Table 4 also shows the fixed effect of the LMM for the craniocervical angle (CC). Carrying a bag was associated with a significant 2.70° increase in the CC angle (p = 0.018). As with the CV angle, this also indicates a more protracted head posture when encumbered with a schoolbag. Moving from first to fifth grade showed a significant 2.99° increase in the CC angle (p = 0.017), indicating that the CC angle increases with age. BMI had a positive but non-significant effect on the CC angle (0.35° per unit increase in BMI, p = 0.205). The interaction between grade and condition was also not significant (p = 0.785), meaning that the school-bag’s effect on the CC angle likely did not differ between grades. Also, very similarly to the CV angles, the random intercept variance (33.28°) and random slope variance (0.32°) showed moderate individual differences in baseline CC angle but very consistent responses to the bag condition across children.

Discussion

The present study aimed to investigate how school-bag load affects posture and body mechanics in children across two key educational stages, first and fifth grade, through a combination of anthropometric and kinematic analyses. The intention was to evaluate how growing bodies respond to external load in terms of both biomechanical posture and stability.

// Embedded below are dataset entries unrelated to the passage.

/-- The checks of one tensor descriptor. Log: DEDUCED 50. -/
def State.tensorChecks (s : State) (r : Ring) (e : BitVec 512) (a i : Nat) (t : BitVec 512) : List Failed :=
  let base := (tdBase t).toNat
  let c := s.context r.ctx.val
  let spans := if 11 < tdFormat t then [] else tdSpans t
  let zero := (List.range (tdRank t)).any fun k => tdSize t k = 0
  checkCrit t 0 (8 + 4 * i) a ++ checkCrit t 64 (9 + 4 * i) a ++ checkCrit t 128 (10 + 4 * i) a
    ++ check (tdCtx t ≠ enCtx e || decide (tdGen t ≠ enGen e)) 4 i
    ++ check (!tdReservedOk t) 5 i
    ++ check (!tdGlobal t && spans.any fun x => !inRegions c.regions (base + x.1) x.2) 6 i
    ++ check (decide (11 < tdFormat t)) 8 i
    ++ check zero 9 i
    ++ check (decide (base % 64 ≠ 0)) 0x0C i
    ++ check (tdGlobal t && (!c.domain || s.domain.id.isNone
        || spans.any fun x => (s.window r.ctx (tdModule t) (base + x.1) x.2).isNone)) 0x0D i

/-- Stage 3 of R476: the tensors in order, and then the placement that output tensor 0 decides (R120). Log: DEDUCED 50. -/
def State.checkStage3 (s : State) (k : Nat) (r : Ring) (e : BitVec 512) (d : BitVec 1024) (ts : List (BitVec 512)) (a : Nat) :
    List Failed × Placement :=
  let out := ts.getD (odInputs d) 0
  let near := if tdGlobal out then k / 64 else (homeBase (tdBase out).toNat).getD (k / 64)
  let p := placement d near
  (((List.range ts.length).map fun i => s.tensorChecks r e (a + 64 * i) i (ts.getD i 0)).flatten
    ++ check (odNear d && s.placeBeyond p) 0x0A 1023, p)

/-! ### Completion -/

/-- A completion record's 32 bytes (Table 4.9). -/
def completionRecord (e : RingEntry) (now : W64) (status detail : Nat) : List Byte :=
  let word := BitVec.ofNat 32 (status % 256 * 2 ^ 24 + (enGen e.word).toNat * 2 ^ 20 + (enCtx e.word).val * 2 ^ 10 + detail % 1024)
  leBytes 8 (critWord word).toNat ++ leBytes 8 (critWord e.count).toNat ++ leBytes 8 (enTag e.word).toNat ++ leBytes 8 now.toNat

/-- Counters of OPX_RING_STAT. -/
abbrev rsIgnored : Nat := 0
abbrev rsRefused : Nat := 1
abbrev rsDiscarded : Nat := 2

/-- The notification of a ring (R59, R312, R313): vector n of the port that made it, or bit n of its core's interrupt
file. -/
def State.notifyRing (s : State) (k : Nat) : State :=
  match (s.ring k).owner with
  | .host => s.vectorTo (if Store.get false s.host.ringPort (k % 64) then .b else .a) (k % 64)
  | .core c =>
    let s := s.modCore c.val fun x => { x with ringPending := putBit x.ringPending (k % 64) true }
    if (s.core c.val).ringEnable.getLsbD (k % 64) then s.emit (.coreInterrupt c) else s

/-- Complete an entry (R117, R118): its record is written, then OPX_CPL_TAIL advances, then the notification. -/
def State.endEntry (s : State) (k : Nat) (e : RingEntry) (status detail : Nat) : State :=
  let r := s.ring k
  let s := s.homeStore (baseChan (k / 64)) (k / 64) (r.cplBase + 32 * (r.cplTail.toNat % r.entries)) (completionRecord e s.tel.timestamp status detail)
  let s := s.modRing k fun r => { r with cplTail := r.cplTail + 1, live := r.live.filter fun x => x.count ≠ e.count }
  let s := if 0 < status ∧ status < 0x40 then s.count 6 k rsRefused 1 else if status = 0xC0 then s.count 6 k rsDiscarded 1 else s
  if enNotify e.word then s.notifyRing k else s

/-- End an entry at a failed check (R116). -/
def State.failEntry (s : State) (k : Nat) (e : RingEntry) (f : Failed) : State :=
  let s := match f.absent with
    | some a => match s.place (a / 64 * 64) with
      | .cell h _ => s.criticalAbsent (ringDie k) (lineChan h) (BitVec.ofNat 64 a) true
      | _ => s
    | none => s
  s.endEntry k e f.status f.detail

/-- End an entry whose reading met a poisoned line (Table 5.6): POISON_READ, and status 0x85. Log: DEDUCED 49. -/
def State.poisonEntry (s : State) (k : Nat) (e : RingEntry) (a : Nat) : State :=
  let s := match s.place (a / 64 * 64) with
    | .cell h _ => s.raise (homeDie h) { cause := .poisonRead, suspect := lineChan h, detail := BitVec.ofNat 64 a,
                                         reporter := baseChan (k / 64) }
    | _ => s
  s.endEntry k e 0x85 0

/-! ### Moving a ring on -/

/-- The dispatcher's write of a fence value at its home (R109): an 8-byte store, discarded where its line is poisoned.
Log: DEDUCED 53. -/
def State.writeFence (s : State) (k : Nat) (e : RingEntry) : State :=
  let a := (enFence e.word).toNat
  let r := s.storeAt a (leBytes 8 (enFenceValue e.word).toNat) false
  r.2.foldl (fun t x => t.discardedPart x (baseChan (k / 64))) r.1

/-- Complete the SIGNAL and BARRIER entries before which every earlier entry has completed (R109, R111). -/
def State.advanceRing (s : State) (k : Nat) : Nat → State
  | 0 => s
  | n + 1 =>
    match (s.ring k).live with
    | e :: _ =>
      match e.phase with
      | .signal => State.advanceRing ((s.writeFence k e).endEntry k e 0 0) k n
      | .barrier => State.advanceRing (s.endEntry k e 0 0) k n
      | _ => s
    | [] => s

/-- Evaluate a WAIT entry: it completes once its word, compared unsigned, has reached its value (R109). -/
def State.evalWait (s : State) (k : Nat) (e : RingEntry) : State :=
  let a := (enFence e.word).toNat
  let r := s.load a 8
  if r.2 then s.poisonEntry k e a
  else if (enFenceValue e.word).toNat ≤ leNat r.1 then (s.endEntry k e 0 0).advanceRing k 4096
  else s

/-- A record that lists an operator has not reached the keeper yet, so its sequence is not known (R374 step 4). -/
def State.sequenceDue (s : State) (op : W32) : Bool := s.faults.sent.any fun r => r.ops.contains op

/-- A started operator holds every completion token of its placement. -/
def RingEntry.held (e : RingEntry) : Bool := e.placement.wards.all fun w => e.tokens.contains w

/-- Detail of a fault status: the low 10 bits of the record's sequence (R374 step 4). -/
def faultDetail (e : RingEntry) : Nat := match e.faultSeq with | some n => n.toNat % 1024 | none => 0

/-- Complete the operators of a ring that hold what they need: every token, and the sequence where a fault failed them. -/
def State.settleRing (s : State) (k : Nat) : State :=
  let s := (s.ring k).live.foldl (fun t e =>
    if e.phase = .started && e.held && e.drainedFirst.isEmpty then
      match e.fault with
      | none => t.endEntry k e 0 0
      | some f =>
        if f.toNat < 0x80 then t.endEntry k e f.toNat 0
        else if e.faultSeq.isNone && t.sequenceDue e.opSerial then t
        else t.endEntry k e f.toNat (faultDetail e)
    else t) s
  s.advanceRing k 4096

/-- Settle every ring: a sequence has reached the dispatchers (R374 step 5). -/
def State.settleRings (s : State) : State := s.ops.rings.foldl (fun t p => t.settleRing p.1) s

/-! ### Sending start tokens -/

/-- Entries of a dispatcher's rings that are started and not complete. -/
def State.startedOn (s : State) (die : Nat) : Nat :=
  ((s.ops.rings.filter fun p => p.1 / 64 = die).map fun (p : Nat × Ring) =>
    (p.2.live.filter fun e => match e.phase with | .starting _ _ | .started => true | _ => false).length).sum

/-- An entry's place in its ring lets it start (R106, R107): the previous DISPATCH entry has completed, or with the overlap
flag set has had every start token sent. -/
def mayStart (live : List RingEntry) (e : RingEntry) : Bool :=
  match e.prev with
  | none => true
  | some p =>
    match live.find? fun x => x.count = p with
    | none => true
    | some x => enOverlap e.word && decide (x.phase = .started)

/-- A ward can take a start token of a context: it holds the context's region table, or a table is free (R138). -/
def Ward.tableFree (w : Ward) (ctx : CtxId) (gen : Gen) : Bool :=
  (w.tables.any fun r => r.ctx = ctx && r.gen = gen) || decide ((w.tables.filter fun r => r.ctx ≠ ctx).length < 8)

/-- Change an entry of a ring by `f`. -/
def State.modEntry (s : State) (k : Nat) (count : W32) (f : RingEntry → RingEntry) : State :=
  s.modRing k fun r => { r with live := r.live.map fun x => if x.count = count then f x else x }

/-- Send the start tokens of an entry that have places, each with its context's region table: those left wait for a credit (R43) or a
region table (R138). -/
def State.sendStarts (s : State) (k : Nat) (e : RingEntry) (left : List TumId) : State × List TumId :=
  let all := e.placement.tumblers
  let ctx := enCtx e.word
  let gen := enGen e.word
  left.foldl (fun acc t =>
    let taken := Store.get 0 acc.1.ops.startTaken (tkey t)
    if acc.2.isEmpty && decide (taken < 4) && (acc.1.ward (wkey t)).tableFree ctx gen then
      let s := acc.1
      let s := { s with ops := { s.ops with startTaken := Store.put 0 s.ops.startTaken (tkey t) (taken + 1) } }
      let s := s.modWard (wkey t) fun w =>
        (w.load ctx gen (s.context ctx.val).regions).modTable ctx fun r => { r with coming := r.coming + 1 }
      let tok := startTok e ctx gen t (all.idxOf t)
      (s.emit (.startToken (startHeader (ringDie k) tok) tok), [])
    else (acc.1, acc.2 ++ [t])) (s, [])

/-- Release the start-order locks of a placement (R108). -/
def State.unlock (s : State) (k : Nat) : State :=
  { s with ops := { s.ops with locks := s.ops.locks.filter fun p => p.2 ≠ some k } }

/-- An entry that is sending start tokens has `left` to send and `flying` on their way; with none of either, all of them have entered
their start queues: it has started, and its locks are released (R107, R108). -/
def State.setStarting (s : State) (k : Nat) (count : W32) (left : List TumId) (flying : Nat) : State :=
  if left.isEmpty && flying = 0 then ((s.modEntry k count fun x => { x with phase := .started }).unlock k).settleRing k
  else s.modEntry k count fun x => { x with phase := .starting left flying }

/-- Send what an entry that holds its locks still has to send. Log: DEDUCED 132. -/
def State.pushStarts (s : State) (k : Nat) (e : RingEntry) (left : List TumId) (flying : Nat) : State :=
  let r := s.sendStarts k e left
  r.1.setStarting k e.count r.2 (flying + (left.length - r.2.length))

/-- Every dispatcher that is sending start tokens goes on. -/
def State.pushAll (s : State) : State :=
  s.ops.rings.foldl (fun t p =>
    p.2.live.foldl (fun u e => match e.phase with | .starting left n => u.pushStarts p.1 e left n | _ => u) t) s

/-- The started entry of an operator on a dispatcher's rings: its ring and itself. -/
def State.findOp (s : State) (disp : Nat) (ctx : CtxId) (op : W32) : Option (Nat × RingEntry) :=
  s.ops.rings.findSome? fun p =>
    if p.1 / 64 = disp then
      (p.2.live.find? fun e => e.opSerial = op && enCtx e.word = ctx
        && match e.phase with | .starting _ _ | .started => true | _ => false).map fun e => (p.1, e)
    else none

/-- A start token of an operator has reached its ward: one fewer is on its way. -/
def State.noteArrival (s : State) (tok : StartTok) : State :=
  match s.findOp (serialDie tok.opSerial).val tok.ctx tok.opSerial with
  | some (k, e) => match e.phase with | .starting left n => s.setStarting k e.count left (n - 1) | _ => s
  | none => s

/-- Take the locks of a placement's dies, in ascending order, where each is free (R108). Log: DEDUCED 132. -/
def State.takeLocks (s : State) (k : Nat) (dies : List Die) : Option State :=
  if dies.all fun d => (Store.get none s.ops.locks d.val).isNone then
    some { s with ops := { s.ops with locks := dies.foldl (fun m d => Store.put none m d.val (some k)) s.ops.locks } }
  else none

As expected, children in fifth grade were significantly taller and heavier than their first-grade equivalents. Although the absolute weight of schoolbags increased with grade level, the relative load decreased: in first grade, schoolbags represented on average 15.1% of body weight in boys and 17.7% in girls, whereas in fifth grade this fell to 12.3% and 13.0%, respectively. Despite this proportional reduction, postural adaptations due to schoolbag carriage were still clearly observed in both age groups. This aligns with reports that deviations can occur even when schoolbag weight remains within the recommended 10–15% of body weight [22]. Our findings therefore suggest that physical maturation alone does not fully mitigate compensatory responses to external load.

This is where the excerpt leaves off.